Sunday, June 27, 2010

No Blessing for the 1st Born

 
Genesis 49:1-4

Yesterday, I discussed how and where “the Blessing” came from and it’s importance to the one being blessed, and today we see Jacob/Israel blessing on his sons.  “Then Jacob called his sons and said, “Gather yourselves together, that I may tell you what shall happen to you in days to come.” (Genesis 49:1)  Henry M. Morris makes this statement on page 651 of the “Genesis Record” “The discourse that follows is no ordinary conversation.  It is in poetic form, and thus abounds in imagery.  Its very tone manifests that, though Jacob is speaking, he is speaking “in the Spirit.”  He is in full possession of his faculties, even though at the point of death, noting many events which had been carried in his memory for many years, and yet speaking in a manner very different from his normal mode of speech, in poetry and symbol and prophecy.  The twelve brothers could hardly fail to be soberly and indelibly impressed with the memory and importance of their father’s words.”

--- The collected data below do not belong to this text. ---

theorem State.advanceI_setRegsFrom_eq (s : State) (x : Nibble) (k : Nat) (bs : List Byte) :
    (s.setRegsFrom k bs).advanceI x =
      { s with v := ((s.setRegsFrom k bs).advanceI x).v, i := ((s.setRegsFrom k bs).advanceI x).i } := by
  rw [State.advanceI_eq, State.setRegsFrom_eq]

/-! ### The obligations -/

/-- Settles O41: both are one write of `I`, and the sum wraps as words do. -/
theorem indexLoads : Obligations.IndexLoads := by
  refine fun nnn x s =>
    ⟨⟨encodes_encode (.ldI nnn), _, rfl, s.onlyI_withI _, toNat_addrOf nnn⟩,
      ⟨encodes_encode (.addI x), _, rfl, s.onlyI_withI _, ?_⟩⟩
  rw [State.withI_i, BitVec.toNat_add, State.toNat_wordV]

/-- Settles O42: the small-font address does not wrap, and LD HF branches on the digit. -/
theorem glyphAddressesOrReport : Obligations.GlyphAddressesOrReport := fun x s =>
  ⟨⟨encodes_encode (.ldF x), _, rfl, s.onlyI_withI _, toNat_smallGlyphAddr _⟩, encodes_encode (.ldHF x),
    fun h => ⟨_, exec_ldHF_of_digit h, s.onlyI_withI _, BitVec.toNat_ofNat _ _⟩,
    fun h => ⟨_, exec_ldHF_of_above h, s.onlyReport_report _⟩⟩

/-- Settles O43: within memory the digits are a run of three stores, and each digit fits a byte. -/
theorem bcdDigitsStored : Obligations.BcdDigitsStored := by
  refine fun x s hwf => ⟨encodes_encode (.ldB x), fun h => ?_, fun h => exec_ldB_of_runs_off (Nat.lt_succ_of_le h)⟩
  have hs : s.MemWf := (State.wf_iff.mp hwf).1
  have hv := (s.getV x).isLt
  have hdigit {j d : Nat} (hj : (bcdDigits (s.getV x))[j]? = some (BitVec.ofNat 8 d)) (hd : d < 256) :
      ((s.storeBytes s.iAddr (bcdDigits (s.getV x))).readByte (s.iAddr + j)).toNat = d := by
    rw [State.readByte_storeBytes_of_getElem? hs h hj, BitVec.toNat_ofNat, Nat.mod_eq_of_lt hd]
  exact ⟨_, exec_ldB_of_fits h, s.storeBytes_eq _ _, hdigit (j := 0) rfl (by omega), hdigit (j := 1) rfl (by omega),
    hdigit (j := 2) rfl (by omega), State.sameMemoryOutside_storeBytes hs h⟩

/-- Settles O44: within memory the registers are a run of stores, and the post-increment leaves memory alone. -/
theorem storeRegistersToMemory : Obligations.StoreRegistersToMemory := by
  refine fun x s hwf => ⟨encodes_encode (.storeRegs x), fun h => ?_, fun h =>
    exec_storeRegs_of_runs_off (Nat.lt_succ_of_le h)⟩
  have hs : s.MemWf := (State.wf_iff.mp hwf).1
  have hmem := (s.storeBytes s.iAddr (s.regsFrom 0 (regCount x))).sameMemory_advanceI x
  refine ⟨_, exec_storeRegs_of_fits h, s.advanceI_storeBytes_eq x _ _, fun k hk => ?_, fun b hb => ?_, ?_⟩
  · rw [hmem]
    exact State.readByte_storeBytes_regsFrom hs h (lt_regCount_iff.mpr hk)
  · rw [hmem]
    exact State.sameMemoryOutside_storeBytes hs (by rwa [State.length_regsFrom]) b (by rwa [State.length_regsFrom])
  · rw [State.storeBytes_eq]
    exact State.toNat_i_advanceI h

/-- Settles O45: within memory the bytes are a run of register writes, and the post-increment leaves registers alone. -/
theorem loadRegistersFromMemory : Obligations.LoadRegistersFromMemory := by
  refine fun x s => ⟨encodes_encode (.loadRegs x), fun h => ?_, fun h =>
    exec_loadRegs_of_runs_off (Nat.lt_succ_of_le h)⟩
  have hframe := s.advanceI_setRegsFrom_eq x 0 (s.peekBlock s.iAddr (regCount x))
  refine ⟨_, exec_loadRegs_of_fits h, hframe, sameMemory_of_mem_eq (by rw [hframe]) (by rw [hframe]), fun k => ?_, ?_⟩
  · simp only [State.getV_advanceI, s.getV_setRegsFrom_peekBlock (regCount_le x), lt_regCount_iff]
  · rw [State.setRegsFrom_eq]
    exact State.toNat_i_advanceI h

end Sys2Proof.Machine
end

section
/-! PROOFS. The display (43_display.md): what a screen write leaves alone, what DRW answers in the terms of the sprite's
bits, columns and rows, and the obligations read off these answers. -/

namespace Sys2Proof.Machine

variable {s : State} {x y n : Nibble}

/-! ### Writing the screen alone -/

theorem State.onlyScreen_withScreen (s : State) (hires : Bool) (fb : Screen) (changed : Bool) :
    OnlyScreen s (s.withScreen hires fb changed) := ⟨rfl, sameMemory_of_mem_eq rfl rfl⟩

theorem State.onlyScreen_redraw (s : State) (fb : Screen) : OnlyScreen s (s.redraw fb) :=
  s.onlyScreen_withScreen _ _ _

theorem State.onlyScreen_setResolution (s : State) (hires : Bool) : OnlyScreen s (s.setResolution hires) :=
  s.onlyScreen_withScreen _ _ _

/-! ### What the SCHIP-only display instructions answer in SCHIP mode (R113) -/

section Schip
variable (h : s.cfg.schipMode = true)
include h

theorem exec_scd_of_schip : exec (.scd n) s = .next (s.redraw (s.fb.scrollDown s.width s.height n.toNat)) :=
  congrArg _ (State.schipOnly_of_schip h _ _)

theorem exec_scr_of_schip : exec .scr s = .next (s.redraw (s.fb.scrollRight s.width)) :=
  congrArg _ (State.schipOnly_of_schip h _ _)

theorem exec_scl_of_schip : exec .scl s = .next (s.redraw s.fb.scrollLeft) :=
  congrArg _ (State.schipOnly_of_schip h _ _)

theorem exec_low_of_schip : exec .low s = .next (s.setResolution false) :=
  congrArg _ (State.schipOnly_of_schip h _ _)

theorem exec_high_of_schip : exec .high s = .next (s.setResolution true) :=
  congrArg _ (State.schipOnly_of_schip h _ _)

end Schip

/-! ### The bytes of a sprite -/

theorem State.mem_peekBlock {a k : Nat} {b : Byte} : b ∈ s.peekBlock a k ↔ ∃ r < k, s.readByte (a + r) = b := by
  rw [List.mem_iff_getElem?]
  refine exists_congr fun r => ?_
  by_cases hr : r < k
  · rw [s.getElem?_peekBlock a k r hr, Option.some.injEq, and_iff_right hr]
  · simp [hr]

/-- Bit `7 - c` of the `r`-th byte read at `I` is the sprite bit of row `r`, column `c`. -/
theorem State.getLsbD_peekBlock {k r : Nat} (hr : r < k) (c : Nat) :
    (((s.peekBlock s.iAddr k)[r]?).getD 0).getLsbD (7 - c) = spriteBit s r c := by
  rw [s.getElem?_peekBlock _ _ _ hr, Option.getD_some, spriteBit]

/-! ### The resolutions -/

theorem eight_le_widthOf (hires : Bool) : 8 ≤ widthOf hires := by
  cases hires <;> decide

This is what Israel had to say about his firstborn, the one who should be the pride of his father.  “Reuben, you are my firstborn, my might, and the first fruits of my strength, preeminent in dignity and preeminent in power.”  I bet Ruben is feeling Ok about himself at this point, and he is hoping that dad has forgot his act of adultery and incest with Bilhah.  Picking up the story in verse 4, “Unstable as water, you shall not have preeminence, because you went up to your father’s bed; then you defiled it – he went up to my couch!”

If you follow the tribe of Reuben, they never furnished a leader for the nation as a whole.  And it is the tribe of Reuben that asks to settle and not cross over the Jordan.  Reuben was weak and unstable, and did not control his lust, and his actions excluded him from the blessing of the firstborn.